__WHAT THE TASK REQUIRES__:
Each line of the listing that includes "priorAns" should be reported.

________________________

/-- A launch of a queue at an entry, of which nothing is known yet. -/
def Launch.new (q e : Nat) : Launch :=
  { q := q, e := e, pat := 0, runPat := 0, light := false, switched := false, space := 0, slot := 0, place := 0, ctx := .none, entry := 0,
    handles := [], patch := [], pins := [], scratch := none, save := none, admitted := 0, expiry := 0, nodes := [], edges := [], final := 0xFF,
    endNode := 0xFFFF, endTick := 0, ports := 0, bridge := false, switchAt := none, waited := false, group := 0, early := false,
    pastSwitch := false, marks := [], past := [], asked := false }

/-- A slot (R236, R239, R245): its join list, its places, the switch-point timer, the victim, the blocks and
places that ended contexts release at the next boundary, and 1 + the tick of the last boundary taken (0 before the first). -/
structure Slot where
  joins : List (Nat × Nat)
  places : Tab (Nat × Nat)
  timerOn : Bool
  timer : Nat
  victim : Option (Nat × Nat)
  rel : List Nat
  relPlaces : List Nat
  boundary : Nat
  deriving DecidableEq, Repr, Inhabited

/-- A dispatch record staged at a Cluster Sequencer (R224); `re` is a re-dispatch with its deadline. -/
structure Staged2 where
  q : Nat
  e : Nat
  n : Nat
  re : Bool
  until_ : Nat
  deriving DecidableEq, Repr, Inhabited

/-- A core's Run node (R224, R228). -/
structure CoreRun where
  q : Nat
  e : Nat
  n : Nat
  aborted : Bool
  abortAt : Nat
  deriving DecidableEq, Repr, Inhabited

/-- A Cluster Sequencer: staged records, running cores, and the Cadence arbiters of its cluster (R249). -/
structure Cluster where
  staged : List Staged2
  cores : Tab CoreRun
  corePtr : Nat
  slotCredit : Tab Nat
  slotPtr : Nat
  grpCredit : Tab Nat
  grpPtr : Tab Nat
  qPtr : Tab Nat
  deriving DecidableEq, Repr, Inhabited

/-- One Pattern (R233): state, the image held, its staging run, check result, launches running, granules, E_p in thousandths. -/
structure Pattern where
  state : Nat
  image : Bytes
  run : Option (Nat × Nat)
  check : Nat
  running : Nat
  gran : Nat
  granLen : Nat
  est : Nat
  deriving DecidableEq, Repr, Inhabited

/-- Patterns, launches, slots and clusters. Launches are keyed by queue × 2^32 + entry. `reads` are launches whose patch block and
handle table are being read (R218). `boot` is a Bootstrap command's wait: 3 a descriptor, 4 an argument block, 6 a digest, whose bytes by
stroke are `bootData` (R232). -/
structure PatSt where
  pats : Tab Pattern
  launches : Tab Launch
  reads : List (Nat × Nat)
  pipePtr : Nat
  slots : Tab Slot
  clusters : Tab Cluster
  stagePtr : Nat
  lastReject : Nat
  boot : Option Nat
  bootArg : Bytes
  bootData : Tab Bytes
  deriving DecidableEq, Repr, Inhabited
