-- ==== Sys2Proof/Machine/Flags.lean ====
section
/-! DEFINITION. The status registers that are functions of the state (UNIT_STATUS, TOCSIN_SUMMARY, INTX_STATUS, MBOX_STAT), the two
level-sensitive outputs they drive (INTA and SB_ALERT_N), and how a command ends: `put` and `event`. -/

namespace Sys2Proof.Machine

/-! Tocsin's summary (R350, R357). -/

/-- The group of a Tocsin source (R350). -/
def tocGroup (n : Nat) : Nat :=
  if n ≤ 15 then 0 else if n ≤ 23 then 1 else if n ≤ 31 then 2 else if n ≤ 47 then 3 else if n ≤ 111 then 4
  else if n ≤ 127 then 5 else if n ≤ 159 then 6 else if n ≤ 175 then 7 else if n ≤ 181 then 8 else if n ≤ 184 then 9 else 10

/-- Is a source listed at the level (R352)? -/
def anyLevel (c : Chip) (l : Nat) : Bool := c.toc.srcs.any fun x => x.2.level == l

/-- The GROUPS field of TOCSIN_SUMMARY (R357). -/
def tocGroups (c : Chip) : Nat :=
  (upFrom 0 11).foldl (fun m g => setBit m g (c.toc.srcs.any fun x => tocGroup x.1 == g && 2 ≤ x.2.level)) 0

/-- Bits [2:0] of TOCSIN_SUMMARY: ALERT, SEVERE, and FATAL from a Fatal until the Rough exit (R357). -/
def tocLow (c : Chip) : Nat := b2n (anyLevel c 2) + 2 * b2n (anyLevel c 3) + 4 * b2n (c.rough.kind == 2)

/-- TOCSIN_SUMMARY at BAR0+0x0_2000 (R357). -/
def tocsinSummary (c : Chip) : Nat := tocLow c + 2 ^ 16 * tocGroups c

/-- TOCSIN_PENDING (R17, R358). -/
def tocsinPending (c : Chip) : Bool := tocsinSummary c != 0

/-! UNIT_STATUS, INTX_STATUS, MBOX_STAT. -/

/-- The encoding of the mode (R14). -/
def modeCode (m : Mode) : Nat :=
  match m with | .boot => 0 | .rough => 1 | .normal => 2 | .doublet => 3 | .split => 4

/-- UNIT_STATUS at BAR0+0x0_1000 (R17); HOLDOVER follows the discipline's state HOLDOVER (R348). -/
def unitStatus (c : Chip) : Nat :=
  packBits [(modeCode c.mode, 3), (0, 1), (unitNo c, 1), (0, 3), (b2n c.port.a.attached, 1), (b2n c.port.b.attached, 1),
    (b2n (tocsinPending c), 1), (b2n (c.clk.disc.state == 3), 1)]

/-- INTX_STATUS at BAR0+0x0_1050 of a port (R310). -/
def intxStatus (c : Chip) (p : HPort) : Nat := b2n (tocsinPending c) + 2 * b2n (getPort c p).mgmt

/-- The state code of a mailbox (R35). -/
def mboxCode (m : MboxState) : Nat := match m with | .idle => 0 | .busy => 1 | .done => 2

/-- MBOX_STAT at BAR0+0x0_1044 of a port (R35). -/
def mboxStat (c : Chip) (p : HPort) : Nat :=
  let m := two c.dict.mbox p
  mboxCode m.state + 256 * b2n m.protoErr

/-- Should the virtual INTA wire of a port be asserted: the four conditions of R309. -/
def intaWanted (c : Chip) (p : HPort) : Bool :=
  let s := getPort c p
  ((bit (intxStatus c p) 0 && bit s.intxEn 0) || (bit (intxStatus c p) 1 && bit s.intxEn 1)) && !s.cfg.intDisable && !s.cfg.d3
    && linkIsUp c p

/-- Should SB_ALERT_N be driven low (R358)? -/
def sbAlertWanted (c : Chip) : Bool :=
  let e := obj c 0x5100 7
  (bit (tocLow c) 0 && bit e 0) || (bit (tocLow c) 1 && bit e 1) || (bit (tocLow c) 2 && bit e 2)

/-! How a command ends. -/

/-- Bring the INTA wire of a port to its conditions; Assert_INTA or Deassert_INTA is sent when it changes and the link is up (R309). -/
def settleInta (c : Chip) (p : HPort) : Chip :=
  if (getPort c p).inta == intaWanted c p then c
  else
    let w := intaWanted c p
    let c := modPort c p fun s => { s with inta := w }
    if linkIsUp c p then emit c (.inta p w) else c

/-- Bring SB_ALERT_N to its condition (R358); the pin is low when the alert is wanted. -/
def settleAlert (c : Chip) : Chip := { c with toc := { c.toc with sbAlertN := !sbAlertWanted c } }

/-- The level-sensitive outputs follow the state at once: SB_ALERT_N, INTA of Port A, INTA of Port B (R309, R358). -/
def settle (c : Chip) : Chip := settleInta (settleInta (settleAlert c) .a) .b

/-- The state after a command: the unit settled, the queue untouched. -/
def put (s : State) (c : Chip) : State := { s with toChip := settle c }

/-- An event: its effect when its conditions hold, a fault of its name otherwise. -/
def event (name : String) (due : Bool) (c : Chip) (s : State) : Host.Outcome State Fault Refusal :=
  if due then .next (put s c) else .fault (.notDue name)

/-- The meaning of an event of a block: it happens only while the block runs (R340). -/
def eventOn (b : Nat) (name : String) (due : Bool) (c : Chip) (s : State) : Host.Outcome State Fault Refusal :=
  event name (blockRuns s.toChip b && due) c s

end Sys2Proof.Machine
end

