/-- The address of an entry's current copy in HBM, on the die that DIE names. -/
def entryHbm (c : Chip) (s : Seg) (v off : Nat) : GeoAns := .hbm (frameAddr c (eFrame c v) + off % grainBytes s)

/-- The far answer of a segment for an offset. -/
def farAns (c : Chip) (s : Seg) (off : Nat) (sealed : Bool) : GeoAns :=
  if farCarries c s then .far (s.target + off) sealed else .fault

/-- Answer from the prior entry (R90): its frame as HBM, or its far address as FAR. -/
def priorAns (c : Chip) (s : Seg) (seg n off : Nat) : GeoAns :=
  match (getTable c s.tableId).prior.find? fun g => g.seg == seg && g.grain == n with
  | some g => if eRes g.old then entryHbm c s g.old off else farAns c s off (eSealed g.old)
  | none => farAns c s off false

/-- A write to an EVICTING grain cancels its part of a running flush (R90, R101). -/
def flushForget (c : Chip) (sp seg n : Nat) : Chip :=
  let c := { c with geo := { c.geo with flushing := c.geo.flushing.filter (· != (sp, seg, n)) } }
  if c.geo.flush.space = sp && c.geo.flush.seg = seg then
    let fl := { c.geo.flush with left := c.geo.flush.left.filter (· != n) }
    { c with geo := { c.geo with flush := fl } }
  else c

/-- Close a flush whose last grain has completed, failed or been cancelled (R101). -/
def flushCheck (c : Chip) : Chip :=
  if c.geo.flush.state = 1 && c.geo.flush.left.isEmpty then
    let fl := { c.geo.flush with state := 2 }
    { c with geo := { c.geo with flush := fl } }
  else c

/-- A write resolve to an EVICTING grain (R90): the eviction or flush is cancelled, its unissued strokes are dropped, and the grain is
RESIDENT and DIRTY. -/
def cancelWriteBack (c : Chip) (sp seg n : Nat) : Chip :=
  let c := changeEntry c sp seg n (setBit (setState (entryOf c sp seg n) false true) 34 true)
  let c := abortOwner c (.writeBack sp seg n)
  flushCheck (flushForget c sp seg n)

/-- geode_resolve (R89, R90): grain state, side, pinned epoch. Every answer counts one access first, so that a read that brings TALLY to T
promotes (the worked example of ch. 4). -/
def geodeResolve (c : Chip) (sp seg off : Nat) (s : Seg) (write : Bool) (pin : Option Nat) : GeoAns × Chip :=
  let n := off / grainBytes s
  let c := countAccess c sp seg n
  let v := entryOf c sp seg n
  let held := fun (a : GeoAns) (c : Chip) =>
    match a with
    | .hold | .fault => (a, stat c 0x7035 0xA 1)
    | .far _ _ => (a, stat c 0x7035 1 1)
    | .hbm _ => (a, c)
  if isFar v then
    if write then
      if eFresh v then held .hold c else held .hold (queuePromotion c sp seg n true)
    else if obj c 0x3500 6 ≤ eTally v && !eFresh v then held (farAns c s off (eSealed v)) (queuePromotion c sp seg n false)
    else held (farAns c s off (eSealed v)) c
  else if isPromoting v then
    if write then held .hold (hastenPromotion c sp seg n) else held (farAns c s off (eSealed v)) c
  else if write then
    if !manages c n then held (entryHbm c s v off) (forwardPromotion c sp seg n true)
    else if isEvicting v then held (entryHbm c s v off) (cancelWriteBack c sp seg n)
    else held (entryHbm c s v off) (putEntry c sp seg n (setBit v 34 true))
  else if ePrior v && readsPrior c s.tableId pin then held (priorAns c s seg n off) c
  else held (entryHbm c s v off) c

/-! Withdrawing a Tiered segment (R90, R102, R81). -/

/-- Does a frame hold a grain of the segment, or return from a copy of it? -/
def frameOfSeg (sp seg : Nat) (u : FrameUse) : Bool :=
  match u with
  | .grain a b _ => a == sp && b == seg
  | _ => false

/-- Is an owner a promotion or a write-back of the segment? -/
def copyOfSeg (sp seg : Nat) (o : Owner) : Bool :=
  match o with
  | .promote a b _ => a == sp && b == seg
  | .writeBack a b _ => a == sp && b == seg
  | _ => false
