/-! Pins and Pattern counts. -/

/-- Release one pin (R165). The older epoch's last pin starts its release with a drain mark (R168). -/
def releasePin (c : Chip) (p : Nat × Nat) : Chip :=
  let t := getTable c p.1
  if t.state != 2 then c
  else if p.2 = t.epoch then setTable c p.1 { t with pins0 := t.pins0 - 1 }
  else
    let c := setTable c p.1 { t with pins1 := t.pins1 - 1, older := if t.older = 1 && t.pins1 ≤ 1 then 2 else t.older }
    if t.older = 1 && t.pins1 ≤ 1 then drainMark c (tabSpace c p.1) (.table p.1) else c

/-- Pin the current epoch of a table that is SERVING (R165, R218). -/
def takePin (c : Chip) (t : Nat) : Chip × List (Nat × Nat) :=
  let x := getTable c t
  if t != 0 && x.state = 2 then (setTable c t { x with pins0 := (x.pins0 + 1) % 2 ^ 32 }, [(t, x.epoch)]) else (c, [])

/-- Granules of the store return; the Pattern holds no image (R215, R217). -/
def freePattern (c : Chip) (p : Nat) : Chip :=
  mirror (setPat c p Pattern.reset) .pattern p none

/-- One launch of a Pattern fewer; a RETIRING Pattern becomes FREE with its last launch (R217), on unit 1 in DOUBLET when
unit 0 says so (R287). -/
def patternLeave (c : Chip) (p : Nat) : Chip :=
  let x := getPat c p
  let c := setPat c p { x with running := x.running - 1 }
  if x.state = 4 && x.running ≤ 1 && !followsLead c then freePattern c p else c

/-- One launch of a Pattern more (R217). -/
def patternEnter (c : Chip) (p : Nat) : Chip := modPat c p fun x => { x with running := x.running + 1 }

/-! Ending a launch (R229). -/

/-- The launch of an owner. -/
def ownerLaunch (o : Owner) : Option (Nat × Nat) :=
  match o with
  | .node q e _ => some (q, e)
  | .save q e => some (q, e)
  | .restore q e => some (q, e)
  | _ => none

/-- Drop a launch's staged dispatch records. -/
def dropStaged (c : Chip) (ok : Staged2 → Bool) : Chip :=
  { c with pat := { c.pat with clusters := c.pat.clusters.map fun k => (k.1, { k.2 with staged := k.2.staged.filter fun r => !ok r }) } }

/-- An abort reaches a launch's Run nodes (R228): staged records go, running nodes receive ABORT. -/
def abortRuns (c : Chip) (q e : Nat) : Chip :=
  let c := dropStaged c fun r => r.q == q && r.e == e
  let lim := now c + obj c 0x44F0 6
  c.pat.clusters.foldl (fun c k =>
    k.2.cores.foldl (fun c r =>
      if r.2.q = q && r.2.e = e && !r.2.aborted then
        let c := modClu c k.1 fun x => { x with cores := tset x.cores r.1 { r.2 with aborted := true, abortAt := lim } }
        emit c (.abortRun k.1 r.1)
      else c) c) c

/-- The first terminal event of a launch sets its final status (R229): pins and Pattern counts are released, its nodes are aborted. -/
def setFinal (c : Chip) (q e status node : Nat) : Chip :=
  match getLaunch c q e with
  | none => c
  | some l =>
    if l.final != noFinal then c
    else
      let c := setLaunch c { l with final := status, endNode := node, endTick := now c, pins := [], switchAt := none }
      let c := l.pins.foldl releasePin c
      let c := l.nodes.foldl (fun c x => if kindMove x.2.kind then abortOwner c (.node q e x.1) else c) c
      let c := abortRuns (abortOwner (abortOwner c (.save q e)) (.restore q e)) q e
      if q = 0 then { c with pat := { c.pat with boot := none, bootArg := [], bootData := [] } }
      else if q = lapQ then c
      else
        let c := modSlot c l.slot fun s => { s with
          joins := s.joins.filter (· != (q, e)), victim := if s.victim = some (q, e) then none else s.victim }
        let c := if l.ctx = .none then c else patternLeave c l.pat
        let c := if l.ctx = .none || l.runPat = l.pat then c else patternLeave c l.runPat
        if status = 3 then stat c 0x7044 5 1 else c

________________________

__EXPECTED ANSWER__:
def priorAns (c : Chip) (s : Seg) (seg n off : Nat) : GeoAns :=
  else if ePrior v && readsPrior c s.tableId pin then held (priorAns c s seg n off) c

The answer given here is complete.